**INSTRUCTIONS TO FOLLOW**.
From the entries provided below, copy each line that contains the word "Prop".

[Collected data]
-- ==== Sys2Proof/Certificates/Slice0/Obligations.lean ====
section
/-! DEFINITION. The statements for the provers. A statement about a command of the Lesson Port is about its whole frame
from a port that waits; `RequestTakesEffectAtFrameEnd` says what the two stages of a frame are. -/
open Sys2Proof Sys2Proof.Machine Sys2Proof.Safety

/-! ## Steps, reset -/

/-- A step takes the command at the front of the queue and runs it on the state with the queue's rest; on an empty queue the
part idles, which is the model's choice (log 6). Every command answers a next state in every state: there is no fault and
no refusal. -/
def Obligations.StepRunsFrontCommand : Prop :=
  ((∀ (c : Instr) (rest : List Instr) (s : State),
     step { s with pending := c :: rest } = exec c { s with pending := rest })
   ∧ ∀ s : State, s.pending = [] → step s = .next s)
  ∧ ((∀ (c : Instr) (s : State), Goes (exec c s)) ∧ ∀ s, Goes (step s))

/-- State.reset holds the value every chapter gives for reset, and every invariant stated below. -/
def Obligations.ResetStateIsSound : Prop :=
  ResetValues State.reset ∧ State.reset.pending = [] ∧ PortIdle State.reset ∧ LinesFollow State.reset
    ∧ WithinCapacity State.reset ∧ ImagesFollow State.reset ∧ PagesAccounted State.reset ∧ SpeechAccounted State.reset

/-- POWER_ON_RESET (R1, R182): every block at its reset values, waiting commands kept; LCS stays as the pin is, a frame in
progress is abandoned (R184), and so is a read on the Display Port, which keeps the start and the snapshot it was sent from
(R170, log 9). RESET_PART (R182): the same at the end of its frame, whose own outcome is OK. -/
def Obligations.ResetsRestoreThePart : Prop :=
  let readAbandoned (s t : State) : Prop :=
    (s.mirror.read = .none → t.mirror.read = .none)
    ∧ (∀ start, s.mirror.read = .reading start → t.mirror.read = .abandoned start s.mirror.snapshot)
    ∧ (∀ start before, s.mirror.read = .abandoned start before → t.mirror.read = .abandoned start before)
  (∀ s : State, ∃ t, exec .powerOnReset s = .next t ∧ ResetValues t ∧ t.pending = s.pending
     ∧ t.port.lcsLow = s.port.lcsLow ∧ readAbandoned s t)
  ∧ (∀ s : State, PortIdle s →
     ∃ t, exec (.resetPart .frameEnd) s = .next t ∧ ResetValues t ∧ t.pending = s.pending ∧ PortIdle t
       ∧ readAbandoned s t)

/-- ATTN, SRQ, DCHG and the idle timers follow the state at every step (R132, R156, R169, R64). -/
def Obligations.LinesFollowEveryStep : Prop := ∀ s t : State, LinesFollow s → step s = .next t → LinesFollow t

/-- No queue, lane or entry line ever holds more than its capacity (R18, R41, R114, R149). -/
def Obligations.CapacityKeptEveryStep : Prop := ∀ s t : State, WithinCapacity s → step s = .next t → WithinCapacity t

/-- Every live image shows its seat after every step (R73, R165). -/
def Obligations.ImagesFollowEveryStep : Prop := ∀ s t : State, ImagesFollow s → step s = .next t → ImagesFollow t

/-- Every page stays in the free set or in exactly one chain (R97). -/
def Obligations.PagesAccountedEveryStep : Prop := ∀ s t : State, PagesAccounted s → step s = .next t → PagesAccounted t

/-- Reference counts stay the numbers of waiting PHRASE entries (R103, R104). -/
def Obligations.ReferencesCountedEveryStep : Prop :=
  ∀ s t : State, SpeechAccounted s → step s = .next t → SpeechAccounted t

/-! ## Frames -/

/-- STATUS_BYTE (R172): when LCS falls the byte is made up from the part as it stands, and nothing else happens. -/
def Obligations.StatusByteShowsThePart : Prop :=
  ∀ s : State, PortIdle s →
    ∃ b : Byte, exec .statusByte s = .next
        { s with
          port := { lcsLow := true, frame := .receiving, lastOutcome := s.port.lastOutcome, status := b, reply := [] } }
      ∧ b.extractLsb' 0 4 = (outcomeCode s.port.lastOutcome).extractLsb' 0 4
      ∧ b.getLsbD 4 = s.pins.attn ∧ (b.getLsbD 5 = true ↔ s.reports.fault ≠ none)
      ∧ (b.getLsbD 6 = true ↔ (s.seat .a).state ≠ .off) ∧ (b.getLsbD 7 = true ↔ (s.seat .b).state ≠ .off)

**TASK SOLUTION**.
def Obligations.StepRunsFrontCommand : Prop :=
def Obligations.ResetStateIsSound : Prop :=
def Obligations.ResetsRestoreThePart : Prop :=
  let readAbandoned (s t : State) : Prop :=
def Obligations.LinesFollowEveryStep : Prop := ∀ s t : State, LinesFollow s → step s = .next t → LinesFollow t
def Obligations.CapacityKeptEveryStep : Prop := ∀ s t : State, WithinCapacity s → step s = .next t → WithinCapacity t
def Obligations.ImagesFollowEveryStep : Prop := ∀ s t : State, ImagesFollow s → step s = .next t → ImagesFollow t
def Obligations.PagesAccountedEveryStep : Prop := ∀ s t : State, PagesAccounted s → step s = .next t → PagesAccounted t
def Obligations.ReferencesCountedEveryStep : Prop :=
def Obligations.StatusByteShowsThePart : Prop :=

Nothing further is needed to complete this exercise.